* [What is needed]:
Where a line below includes the word "setFlag", copy that line.

[[ Extracted information, beginning ]]

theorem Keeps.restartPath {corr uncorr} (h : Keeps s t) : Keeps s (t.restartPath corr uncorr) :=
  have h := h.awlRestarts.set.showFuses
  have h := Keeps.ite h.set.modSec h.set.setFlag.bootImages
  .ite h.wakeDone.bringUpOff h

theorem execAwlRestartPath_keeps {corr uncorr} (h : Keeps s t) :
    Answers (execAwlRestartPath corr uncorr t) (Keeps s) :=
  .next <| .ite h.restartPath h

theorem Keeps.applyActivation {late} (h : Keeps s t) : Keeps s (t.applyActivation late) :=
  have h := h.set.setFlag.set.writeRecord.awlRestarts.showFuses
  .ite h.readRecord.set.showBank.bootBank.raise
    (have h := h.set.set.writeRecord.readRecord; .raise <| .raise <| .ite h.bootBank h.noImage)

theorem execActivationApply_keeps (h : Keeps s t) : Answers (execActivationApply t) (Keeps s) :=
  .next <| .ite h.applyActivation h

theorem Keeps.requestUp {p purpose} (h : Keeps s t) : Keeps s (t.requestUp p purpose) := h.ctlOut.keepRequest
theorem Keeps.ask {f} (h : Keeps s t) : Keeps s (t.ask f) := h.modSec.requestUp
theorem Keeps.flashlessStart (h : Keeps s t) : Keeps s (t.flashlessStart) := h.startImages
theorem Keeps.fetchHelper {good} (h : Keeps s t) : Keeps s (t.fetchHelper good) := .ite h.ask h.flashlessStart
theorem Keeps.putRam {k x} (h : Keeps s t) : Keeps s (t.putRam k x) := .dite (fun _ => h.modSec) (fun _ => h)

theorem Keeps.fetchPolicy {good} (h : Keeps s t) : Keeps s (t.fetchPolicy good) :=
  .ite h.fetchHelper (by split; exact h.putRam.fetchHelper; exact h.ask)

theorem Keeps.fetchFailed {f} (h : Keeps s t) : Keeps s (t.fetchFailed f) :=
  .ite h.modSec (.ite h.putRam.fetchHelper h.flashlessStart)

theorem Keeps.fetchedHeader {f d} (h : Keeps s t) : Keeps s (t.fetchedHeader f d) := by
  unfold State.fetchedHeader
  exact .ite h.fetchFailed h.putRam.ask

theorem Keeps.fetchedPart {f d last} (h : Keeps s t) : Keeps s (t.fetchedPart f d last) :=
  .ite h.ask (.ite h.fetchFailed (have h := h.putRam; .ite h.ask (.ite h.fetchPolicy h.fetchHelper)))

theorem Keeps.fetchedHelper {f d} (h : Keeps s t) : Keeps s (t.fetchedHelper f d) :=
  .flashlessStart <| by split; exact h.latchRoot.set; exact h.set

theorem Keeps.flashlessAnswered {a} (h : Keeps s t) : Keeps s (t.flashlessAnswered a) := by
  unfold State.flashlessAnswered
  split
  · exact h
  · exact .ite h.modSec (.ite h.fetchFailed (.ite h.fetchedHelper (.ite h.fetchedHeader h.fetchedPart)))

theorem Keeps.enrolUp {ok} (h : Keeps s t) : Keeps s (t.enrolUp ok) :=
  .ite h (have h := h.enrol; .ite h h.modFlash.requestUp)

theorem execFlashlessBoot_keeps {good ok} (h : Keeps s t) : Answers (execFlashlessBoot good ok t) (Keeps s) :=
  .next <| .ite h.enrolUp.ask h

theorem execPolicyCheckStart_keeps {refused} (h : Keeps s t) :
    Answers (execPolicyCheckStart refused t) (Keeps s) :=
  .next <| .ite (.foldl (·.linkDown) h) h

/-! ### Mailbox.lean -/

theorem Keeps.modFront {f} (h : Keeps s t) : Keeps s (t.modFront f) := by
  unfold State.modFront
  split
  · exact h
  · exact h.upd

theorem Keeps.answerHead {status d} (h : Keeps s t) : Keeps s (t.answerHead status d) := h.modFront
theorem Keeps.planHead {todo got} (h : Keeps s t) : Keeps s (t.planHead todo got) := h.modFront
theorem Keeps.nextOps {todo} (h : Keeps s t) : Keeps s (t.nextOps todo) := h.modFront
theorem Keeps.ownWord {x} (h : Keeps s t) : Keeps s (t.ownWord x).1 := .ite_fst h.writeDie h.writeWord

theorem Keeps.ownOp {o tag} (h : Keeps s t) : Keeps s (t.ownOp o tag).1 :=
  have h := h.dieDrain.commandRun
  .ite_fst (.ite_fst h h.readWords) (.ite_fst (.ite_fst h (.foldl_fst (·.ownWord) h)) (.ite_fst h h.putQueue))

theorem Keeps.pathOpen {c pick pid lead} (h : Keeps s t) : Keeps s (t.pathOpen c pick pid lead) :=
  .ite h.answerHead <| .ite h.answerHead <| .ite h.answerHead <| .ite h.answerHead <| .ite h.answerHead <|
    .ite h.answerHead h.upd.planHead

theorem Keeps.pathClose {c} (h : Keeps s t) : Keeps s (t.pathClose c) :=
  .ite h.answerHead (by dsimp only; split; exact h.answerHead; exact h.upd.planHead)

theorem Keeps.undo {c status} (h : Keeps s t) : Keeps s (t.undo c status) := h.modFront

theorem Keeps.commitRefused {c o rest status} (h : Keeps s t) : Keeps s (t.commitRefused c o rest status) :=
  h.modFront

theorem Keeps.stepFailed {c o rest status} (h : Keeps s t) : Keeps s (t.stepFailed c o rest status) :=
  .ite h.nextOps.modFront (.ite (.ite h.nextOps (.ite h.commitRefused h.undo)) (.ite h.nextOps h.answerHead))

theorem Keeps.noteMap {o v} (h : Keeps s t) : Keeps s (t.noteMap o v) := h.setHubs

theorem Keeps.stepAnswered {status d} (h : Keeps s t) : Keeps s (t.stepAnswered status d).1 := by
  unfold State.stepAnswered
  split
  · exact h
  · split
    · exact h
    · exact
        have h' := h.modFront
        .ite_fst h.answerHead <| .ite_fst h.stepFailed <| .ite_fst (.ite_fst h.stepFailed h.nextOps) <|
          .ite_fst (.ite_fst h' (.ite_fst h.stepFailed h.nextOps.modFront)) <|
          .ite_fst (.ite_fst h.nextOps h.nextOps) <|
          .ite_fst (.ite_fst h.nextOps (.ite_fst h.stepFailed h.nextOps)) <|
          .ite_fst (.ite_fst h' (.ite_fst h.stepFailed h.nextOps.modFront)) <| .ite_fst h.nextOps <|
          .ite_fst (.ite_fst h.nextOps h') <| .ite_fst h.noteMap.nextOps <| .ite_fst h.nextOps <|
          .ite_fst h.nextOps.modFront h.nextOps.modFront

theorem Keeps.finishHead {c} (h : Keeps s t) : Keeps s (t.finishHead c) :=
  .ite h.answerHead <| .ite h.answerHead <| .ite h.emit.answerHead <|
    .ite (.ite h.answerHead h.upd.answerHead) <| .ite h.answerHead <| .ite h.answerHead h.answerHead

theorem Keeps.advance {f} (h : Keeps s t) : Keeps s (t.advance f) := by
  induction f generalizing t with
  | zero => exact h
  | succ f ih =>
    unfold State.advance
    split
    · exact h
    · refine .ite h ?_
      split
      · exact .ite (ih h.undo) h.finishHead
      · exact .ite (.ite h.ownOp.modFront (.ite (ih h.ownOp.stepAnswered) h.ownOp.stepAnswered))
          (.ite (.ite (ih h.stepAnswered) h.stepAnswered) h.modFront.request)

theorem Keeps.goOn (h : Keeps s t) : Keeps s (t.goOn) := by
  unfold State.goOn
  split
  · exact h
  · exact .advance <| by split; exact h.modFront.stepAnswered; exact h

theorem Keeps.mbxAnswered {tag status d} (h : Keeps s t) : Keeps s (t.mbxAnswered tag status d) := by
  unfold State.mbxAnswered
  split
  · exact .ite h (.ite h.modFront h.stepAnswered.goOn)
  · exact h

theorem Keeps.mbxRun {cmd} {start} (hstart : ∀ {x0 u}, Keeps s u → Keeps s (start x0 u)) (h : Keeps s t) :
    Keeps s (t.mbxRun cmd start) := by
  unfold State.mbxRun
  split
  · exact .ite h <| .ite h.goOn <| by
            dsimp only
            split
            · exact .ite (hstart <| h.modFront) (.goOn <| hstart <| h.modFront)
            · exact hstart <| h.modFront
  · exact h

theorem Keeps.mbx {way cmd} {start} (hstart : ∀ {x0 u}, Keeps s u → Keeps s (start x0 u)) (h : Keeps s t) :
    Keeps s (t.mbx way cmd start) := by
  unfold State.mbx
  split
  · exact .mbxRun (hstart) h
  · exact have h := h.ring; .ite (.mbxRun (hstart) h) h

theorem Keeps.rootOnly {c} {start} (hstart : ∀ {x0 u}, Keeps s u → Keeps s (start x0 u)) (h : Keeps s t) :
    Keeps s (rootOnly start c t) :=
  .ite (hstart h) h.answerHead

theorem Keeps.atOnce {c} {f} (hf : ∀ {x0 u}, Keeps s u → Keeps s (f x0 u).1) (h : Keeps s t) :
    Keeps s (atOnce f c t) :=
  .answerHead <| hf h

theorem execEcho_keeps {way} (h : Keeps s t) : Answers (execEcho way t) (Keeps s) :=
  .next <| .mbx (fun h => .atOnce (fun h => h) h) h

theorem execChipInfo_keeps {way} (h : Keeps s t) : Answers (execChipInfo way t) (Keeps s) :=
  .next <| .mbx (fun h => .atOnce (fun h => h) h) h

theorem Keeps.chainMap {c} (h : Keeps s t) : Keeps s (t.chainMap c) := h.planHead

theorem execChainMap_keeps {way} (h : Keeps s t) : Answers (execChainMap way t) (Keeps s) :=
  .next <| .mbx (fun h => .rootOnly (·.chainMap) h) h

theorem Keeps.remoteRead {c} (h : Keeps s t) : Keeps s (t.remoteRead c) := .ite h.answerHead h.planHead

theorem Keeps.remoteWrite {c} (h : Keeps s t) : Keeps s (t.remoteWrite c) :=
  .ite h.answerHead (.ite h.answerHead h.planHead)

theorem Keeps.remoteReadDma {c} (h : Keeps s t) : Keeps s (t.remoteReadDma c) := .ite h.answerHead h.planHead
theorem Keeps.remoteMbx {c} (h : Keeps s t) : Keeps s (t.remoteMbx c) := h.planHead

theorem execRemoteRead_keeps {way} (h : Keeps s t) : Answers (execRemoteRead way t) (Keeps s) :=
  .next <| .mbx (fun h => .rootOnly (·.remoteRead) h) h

[[ Extracted information, end ]]

* [Answer to this exercise]:
  have h := Keeps.ite h.set.modSec h.set.setFlag.bootImages
  have h := h.set.setFlag.set.writeRecord.awlRestarts.showFuses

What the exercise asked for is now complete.